The decline of Windows overall had a ripple effect, causing individual editions, such as Windows 10, to have similarly large losses. When measured as a portion of all Windows, however, the editions’ declines, if present at all, were much less significant.

And because operating system share is zero-sum – when one OS goes down, another has to go up – April saw major advances by two non-Microsoft operating systems. Apple’s macOS climbed by eight-tenths of a percentage point, reaching 9.8%, its highest mark since March 2019. And Linux – all distributions – shot up by a remarkable 1.5 points to end April at 2.9%, its highest mark since October 2017 (and just before the Net Applications data revamp).

Although the macOS increase was understandable, perhaps triggered by people using personal Macs while working from home rather than on a corporate-owned Windows machine, the big uptick in Linux was puzzling. Did every IT professional boot up an at-home Linux box to remotely manage his or her employer’s endpoints, servers and network? Or was the number a Net Applications counting error or an artifact of its weighting system?

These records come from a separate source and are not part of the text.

/-- Settles O5: the whole line is text, and the text parses as the command. -/
theorem assemblingALineGivesItsCommand : Obligations.AssemblingALineGivesItsCommand := by
  intro i
  exact assembleLine_of_parseCommand (by rw [lineText_renderLine, parseCommand_renderLine])

end Sys2Proof.Machine
end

One suspect that immediately jumped out from the data was Ubuntu, which Net Applications pegged at a whopping 1.9% during April (or 66% of the Linux total), a gigantic increase from the three-tenths of a percentage point the month prior (and the three-tenths of a point in February, too). That there were suddenly millions more machines running the Canonical distribution in April than in March seemed unlikely, to say the least. Net Applications may have miscounted.

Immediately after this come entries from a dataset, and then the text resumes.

-- ==== Sys2Proof/Tests/Slice0.lean ====
section
/-! SUPPORT. Tests: the opcode words of spec/30_encoding.md R58, the vectors of spec/95_test_vectors.md under its profile GK
and its registry REG_T (each test names its vector: the expected bytes are the spec's), a refusal by each check of
`wellFormed`, and for every statement with hypotheses a witness that meets them. -/

namespace Sys2Proof.Tests

open Sys2Proof.Machine

-- One theorem at a time: the many kernel evaluations below would otherwise wait for one another in threads of their own.
set_option Elab.async false

/-! ### Helpers -/

/-- `REG_T` (spec/95_test_vectors.md section 0). -/
def regT : List RegistryRow :=
  [{ id := 0x0001, schema := .layout [{ name := "value", width := 2 }] },
   { id := 0x0002, schema := .layout [] },
   { id := 0x0003, schema := .layout [{ name := "a", width := 1 }, { name := "b", width := 2 }, { name := "c", width := 4 }] }]

/-- Profile GK (spec/93_implementation_defined.md GK1 to GK3) with `REG_T`. -/
def gk : Params := { sof := 0xA5, alg8 := .reflectedCrc 0x8C 0xFF, alg16 := .reflectedCrc 0x8408 0xFFFF, registry := regT }

/-- An instance with profile GK and this slot. -/
def gkState (x : Slot) : State := { slot := x, params := gk, requests := [], results := [] }

/-- `FR1` and `FR7` (spec/95_test_vectors.md section 0). -/
def fr1 : Bytes := [0xA5, 0x04, 0x00, 0x05, 0x62, 0x01, 0x00, 0x2A, 0x00, 0x74, 0x78]
def fr7 : Bytes := [0xA5, 0x05, 0x00, 0x07, 0x75, 0x34, 0x12, 0xDE, 0xAD, 0xBE, 0x89, 0xB5]

/-- The frames of V40, V41 and V45. -/
def v40 : Frame := { dl := 4, seq := 5, hc := 0x62, tail := 0x7874, payload := .struct 0x0001 [42], dirty := false }
def v41 : Frame := { dl := 5, seq := 7, hc := 0x75, tail := 0xB589, payload := .raw 0x1234 [0xDE, 0xAD, 0xBE], dirty := false }
def v45 : Frame := { dl := 2, seq := 0, hc := 0x8C, tail := 0xF41B, payload := .struct 0x0002 [], dirty := false }

/-- V40, then SET_SEQ 9: Dirty. -/
def v40Dirty : Frame := { v40 with seq := 9, dirty := true }

/-- The state after V40 and the other slots the tests start from. -/
def s40 : State := gkState (.held v40)
def s41 : State := gkState (.held v41)
def s40Dirty : State := gkState (.held v40Dirty)
def s0 : State := gkState .empty

def isNext : StepOutcome → Bool
  | .next _ => true
  | .fault _ => false
  | .refused _ => false

/-- The state an operation leaves, and its result. -/
def after (i : Instr) (s : State) : State := stateAfter s (exec i s)
def result (i : Instr) (s : State) : Option Response := (after i s).results.head?

/-- The answers a test expects. -/
def okBytes (b : Bytes) : Option Response := some (okResponse (some b) none)
def okVal (v : ResultValue) : Option Response := some (okResponse none (some v))
def okDone : Option Response := some (okResponse none none)
def err (k : ErrKind) (g : Stage) : Option Response := some (failResponse (.raise k g))
def refused (x : RefuseKind) : Option Response := some (failResponse (.refuse x))

theorem next_after {i : Instr} {s : State} (h : isNext (exec i s) = true) : exec i s = .next (after i s) := by
  unfold after
  cases he : exec i s with
  | next t => rfl
  | fault r => rw [he] at h; cases h
  | refused r => rw [he] at h; cases h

Windows 10’s share went up, not down

Even though Windows’ overall share slid, the impact on individual editions was minor.

Windows 10 recorded a drop of 1.3 percentage points, falling to 56.1% of all personal computer operating systems. But for Computerworld‘s money, the more accurate number has always been the share of Windows only. For Windows 10, that actually climbed in April, ending up two-tenths of a percentage point at 64.5%.

(Remember, Windows 10’s percentage of only Windows PCs is larger than the percentage of all personal computers because Windows does not power every system. While Windows overall fell and Windows 10 did, too, the latter didn’t slip as much as the former and so – counterintuitively – Windows 10’s portion of Windows went up, not down. (The pot got smaller but Windows 10’s part of that pot didn’t shrink as much, if that makes sense.)

At the same time, Windows 7, whose decline seemed to stall in March, apparently resumed its descent as, presumably, users left that older OS for 10. At first glance, Net Applications’ numbers reported as much, with Windows 7 down six-tenths of a point to 25.6% of all personal computers. But when expressed as a fraction of just Windows, Windows 7 didn’t budge, remaining at 29.4% for April.

Windows 8/8.1, the only other editions with enough share to matter, dropped to 3.8% of all operating systems and to 4.4% of only Windows, losing four-tenths of a point of the latter.

In all, Windows’ various versions had some movement in April, but not much. Computerworld posits that stay-at-home, work-at-home guidelines again put pause to any further migrations from Windows 7 to Windows 10, or at least those of any material size.

Net Applications calculates operating system share by detecting the agent strings of the browsers used to reach the websites of Net Applications’ clients. The firm tallies visitor sessions to measure operating system activity.